Prove the identity
sin(3 pi /2 + x) + sin(3pi/2 -x) = -2cosx
L.S = (sin 3pi/2)(cos x) + cos(3pi/2)(sin x) + sin(3pi/2)cos x) + cos(3pi/2)(sin x)
= -cos x + (-cos x), because sin(3pi/2)=-1 and cos(3pi/2) = 0
= -2cos x
= R.S.
To prove the given identity, we need to simplify the left side of the equation and show that it is equal to -2cos(x).
Let's start by using the sum and difference formulas for sine:
sin(A + B) = sin(A)cos(B) + cos(A)sin(B)
sin(A - B) = sin(A)cos(B) - cos(A)sin(B)
Now, let's apply these formulas to the left side of the equation:
sin(3π/2 + x) + sin(3π/2 - x)
= sin(3π/2)cos(x) + cos(3π/2)sin(x) + sin(3π/2)cos(x) - cos(3π/2)sin(x)
Since sin(3π/2) = -1 and cos(3π/2) = 0, we can simplify further:
= -1*cos(x) + 0*sin(x) + -1*cos(x) - 0*sin(x)
= -cos(x) - cos(x)
= -2cos(x)
Therefore, the left side of the equation simplifies to -2cos(x), which confirms the given identity is true.

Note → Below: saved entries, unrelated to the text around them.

-- ==== Sys2Proof/Machine/StemFlow.lean ====
section
/-! DEFINITION. The stem's branches, jumps, return stack and hardware loops (R95-R101). -/

namespace Sys2Proof.Machine

/-- A branch or jump target outside 0x0000-0xFFFC raises IMEM_RANGE with the target in TRAPVAL (R96). -/
def targetOk (t : Int) : Bool := decide (0 ≤ t) && decide (t ≤ 0xFFFC)
def targetWord (t : Int) : Word := BitVec.ofInt 64 t

/-- A conditional branch (R95). -/
def branchIf (cond : Word → Word → Bool) (x y : Src) (ofs : BitVec 16) (s : State) :
    Host.Outcome State Fault Refusal :=
  stemRun (srcRegs x ++ srcRegs y) [] s fun c =>
    let t := branchTarget c.stem.pc.toNat ofs.toInt
    if cond (c.src x) (c.src y) then
      if targetOk t then .done s t.toNat else .trap .imemRange (targetWord t)
    else .done s (c.after (1 + litWords [x, y]))

def execBeq (x y : Src) (ofs : BitVec 16) (s : State) : Host.Outcome State Fault Refusal := branchIf condEq x y ofs s
def execBne (x y : Src) (ofs : BitVec 16) (s : State) : Host.Outcome State Fault Refusal := branchIf condNe x y ofs s
def execBlt (x y : Src) (ofs : BitVec 16) (s : State) : Host.Outcome State Fault Refusal := branchIf condLt x y ofs s
def execBge (x y : Src) (ofs : BitVec 16) (s : State) : Host.Outcome State Fault Refusal := branchIf condGe x y ofs s
def execBltu (x y : Src) (ofs : BitVec 16) (s : State) : Host.Outcome State Fault Refusal := branchIf condLtu x y ofs s
def execBgeu (x y : Src) (ofs : BitVec 16) (s : State) : Host.Outcome State Fault Refusal := branchIf condGeu x y ofs s

/-- A push onto the 16-entry return stack (R96). -/
def Core.pushRet (c : Core) (a : Nat) : Core :=
  c.setStem { c.stem with rets := BitVec.ofNat 16 a :: c.stem.rets }

/-- A jump to a target, with a push of the following word's address for a call: IMEM_RANGE of the target is tested
before CALL_DEPTH of the push (the lower code first, log 22). -/
def jumpTo (call : Bool) (t : Int) (follow : Nat) (s : State) (c : Core) : Res :=
  if targetOk t then
    if call then
      if c.stem.rets.length < 16 then .done (s.setCore s.cur (c.pushRet follow)) t.toNat
      else .trap .callDepth (targetWord t)
    else .done s t.toNat
  else .trap .imemRange (targetWord t)

def execJ (ofs : BitVec 26) (s : State) : Host.Outcome State Fault Refusal :=
  stemRun [] [] s fun c => jumpTo false (branchTarget c.stem.pc.toNat ofs.toInt) 0 s c

def execJal (ofs : BitVec 26) (s : State) : Host.Outcome State Fault Refusal :=
  stemRun [] [] s fun c => jumpTo true (branchTarget c.stem.pc.toNat ofs.toInt) (c.after 1) s c

/-- JR (R96): A[63:16] or A[1:0] non-zero raises IMEM_RANGE, TRAPVAL the target. -/
def jumpReg (call : Bool) (a : Src) (s : State) : Host.Outcome State Fault Refusal :=
  stemRun (srcRegs a) [] s fun c =>
    let v := c.src a
    if v.toNat ≤ 0xFFFC && v.toNat % 4 == 0 then jumpTo call (v.toNat : Int) (c.after (1 + litWords [a])) s c
    else .trap .imemRange v

def execJr (a : Src) (s : State) : Host.Outcome State Fault Refusal := jumpReg false a s
def execJrCall (a : Src) (s : State) : Host.Outcome State Fault Refusal := jumpReg true a s

/-- RET (R96); on an empty stack there is no target, and TRAPVAL is 0. -/
def execRet (s : State) : Host.Outcome State Fault Refusal :=
  stemRun [] [] s fun c =>
    match c.stem.rets with
    | [] => .trap .callDepth 0
    | a :: rest => .done (s.setCore s.cur (c.setStem { c.stem with rets := rest })) a.toNat

/-- LOOP (R97): the count is latched; a count of zero skips the body. TRAPVAL of its RESERVED_FIELD is the first word,
that of its IMEM_RANGE the END address (log 78). -/
def execLoop (a : Src) (imm : BitVec 16) (s : State) : Host.Outcome State Fault Refusal :=
  stemRun (srcRegs a) [] s fun c =>
    let n : W32 := (c.src a).setWidth 32
    let start := c.after (1 + litWords [a])
    let fin := branchTarget c.stem.pc.toNat imm.toInt
    if fin ≤ start then .trap .reservedField c.firstWord
    else if 0xFFFC < fin then .trap .imemRange (targetWord fin)
    else if n = 0 then .done s fin.toNat
    else if 4 ≤ c.stem.loops.length then .trap .loopDepth 0
    else .done (s.setCore s.cur (c.setStem { c.stem with
        lc := c.stem.lc.setIfInBounds c.stem.loops.length n
        loops := ⟨start, fin.toNat⟩ :: c.stem.loops })) start

/-- MVLC (R99): lcN := A[31:0], or D := ZeroExtend(lcN). -/
def execMvlc (lc : Fin 4) (a : Src) (s : State) : Host.Outcome State Fault Refusal :=
  stemRun (srcRegs a) [] s fun c =>
    .done (s.setCore s.cur (c.setStem { c.stem with lc := c.stem.lc.set lc.val ((c.src a).setWidth 32) lc.isLt }))
      (c.after (1 + litWords [a]))

def execMvlcRead (d : Reg) (lc : Fin 4) (s : State) : Host.Outcome State Fault Refusal :=
  stemRun [] [d] s fun c => .done (s.setCore s.cur (c.setX d ((c.stem.lc.get lc).setWidth 64))) (c.after 1)

/-- LBRK (R100): pops the innermost loop; the next PC is its END. -/
def execLbrk (s : State) : Host.Outcome State Fault Refusal :=
  stemRun [] [] s fun c =>
    match c.stem.loops with
    | [] => .trap .loopDepth 0
    | l :: ls => .done (s.setCore s.cur (c.setStem { c.stem with loops := ls })) l.fin

end Sys2Proof.Machine
end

To prove the given identity, we can manipulate the trigonometric expressions using the sum-to-product formula for sines and the cosine of the difference formula. Here are the steps:
Step 1: Write the left side of the equation using the sum-to-product formula for sines:
sin(3π/2 + x) + sin(3π/2 - x)
According to the sum-to-product formula for sines, it states that:
sin(A + B) + sin(A - B) = 2sin(A)cos(B)
By applying this formula to the left side of the equation, we get:
2sin(3π/2)cos(x)
However, sin(3π/2) equals -1:
2(-1)cos(x)
-2cos(x)
Step 2: Simplify the expression obtained from step 1:
-2cos(x)
As you can see, the left side of the equation is equal to the right side of the equation (-2cos(x)). Therefore, we have proven the given identity.